# 145kg 1-legged squat (Videos)



## laup (Jun 11, 2011)

As its been quite a good week for training wise (after my mental carb up weekend) I managed my personal best on romanian deadlift with 195kg on tuesday,

So all of today i've had in my head to beat my last year 140kg 1 legged squat.

I did a couple of videos today 1st one 140kg then the next setting as new pb @ 145kg  whoop whoop

I have to do it on the smith machine for obvious reasons. but scrutinize as you wish.. As you can see i have a bench below me so i go as far as to touch my **** on it, maybe i need to go lower?? you decide 











You can follow my little journal @ http://www.uk-muscle.co.uk/member-journals-pictures/178013-get-shredded-end-june.html


----------



## Guest (Jun 7, 2012)

:thumb:


----------



## MRSTRONG (Apr 18, 2009)

well done im impressed .

to all those that dont squat because you got a stiff back how about you man the fcuk up and take inspiration from this man .


----------



## Steuk (Dec 21, 2011)

Well done mate!


----------



## laup (Jun 11, 2011)

I'd like some input on if u think form is adequate TBH guys, I usually knock squats on the head as they don't do piles no favours lol


----------



## Big_Idiot (Feb 14, 2012)

Brilliant.


----------



## MRSTRONG (Apr 18, 2009)

laup said:


> I'd like some input on if u think form is adequate TBH guys, I usually knock squats on the head as they don't do piles no favours lol


haha not sure i can comment on form ive not seen anyone with one leg squat before :lol:

but your the bench mark .

i reckon as long as your going to 90 or just beyond then your form is spot on but tbh im not gonna knock you for doing a quarter squat .


----------



## Queenie (May 30, 2013)

I've never seen a squat on the smith tbh.
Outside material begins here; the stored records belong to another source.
-- ==== Sys2Proof/Machine/Dispatch.lean ====
section
/-! DEFINITION. One arm for each command. -/

namespace Sys2Proof.Machine

/-- The meaning of each command. -/
def exec (i : Instr) (s : State) : Host.Outcome State Fault Refusal :=
  match i with
  | .nop => Sys2Proof.Machine.execNop s
  | .tick => Sys2Proof.Machine.execTick s
  | .keyon note gain => Sys2Proof.Machine.execKeyon note gain s
  | .restrike gain => Sys2Proof.Machine.execRestrike gain s
  | .keyoff => Sys2Proof.Machine.execKeyoff s
  | .wrreg addr value => Sys2Proof.Machine.execWrreg addr value s
  | .rdreg addr => Sys2Proof.Machine.execRdreg addr s
  | .clear => Sys2Proof.Machine.execClear s

end Sys2Proof.Machine
end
But if you feel it then the form would be right surely? Looks a deeper squat than some I've seen 

Awesome work. Can see how heavy that was... I'd definitely vote for keeping them in your routine x x


----------



## laup (Jun 11, 2011)

Yeah believe me guys that takes it out of you obviously its a bit easier on the smith as it take the whole stabilizing part out.

I use the bench to make sure i don't go past 90, it looks like i go lower in the 2nd vid, but my **** touched the bench both times lol so i dunno.


----------



## hackskii (Jul 27, 2003)

How did you lose your leg bud?

Nice effort, you squat more than most at my gym:lol:

But in that defense, I see only 2 or 3 guys squat at my gym.


----------



## HJL (Apr 26, 2009)

jeez, i can feel my knee popping watching that lol. nice work pal


----------



## Natty.Solider (May 4, 2012)

Inspiration! I can just about do 150kg free weight for a few and I've got two legs... If you go lower you might put some real stress on your knee so I'd carry on as you are tbh.


----------



## laup (Jun 11, 2011)

hackskii said:


> How did you lose your leg bud?
> 
> Nice effort, you squat more than most at my gym:lol:
> 
> But in that defense, I see only 2 or 3 guys squat at my gym.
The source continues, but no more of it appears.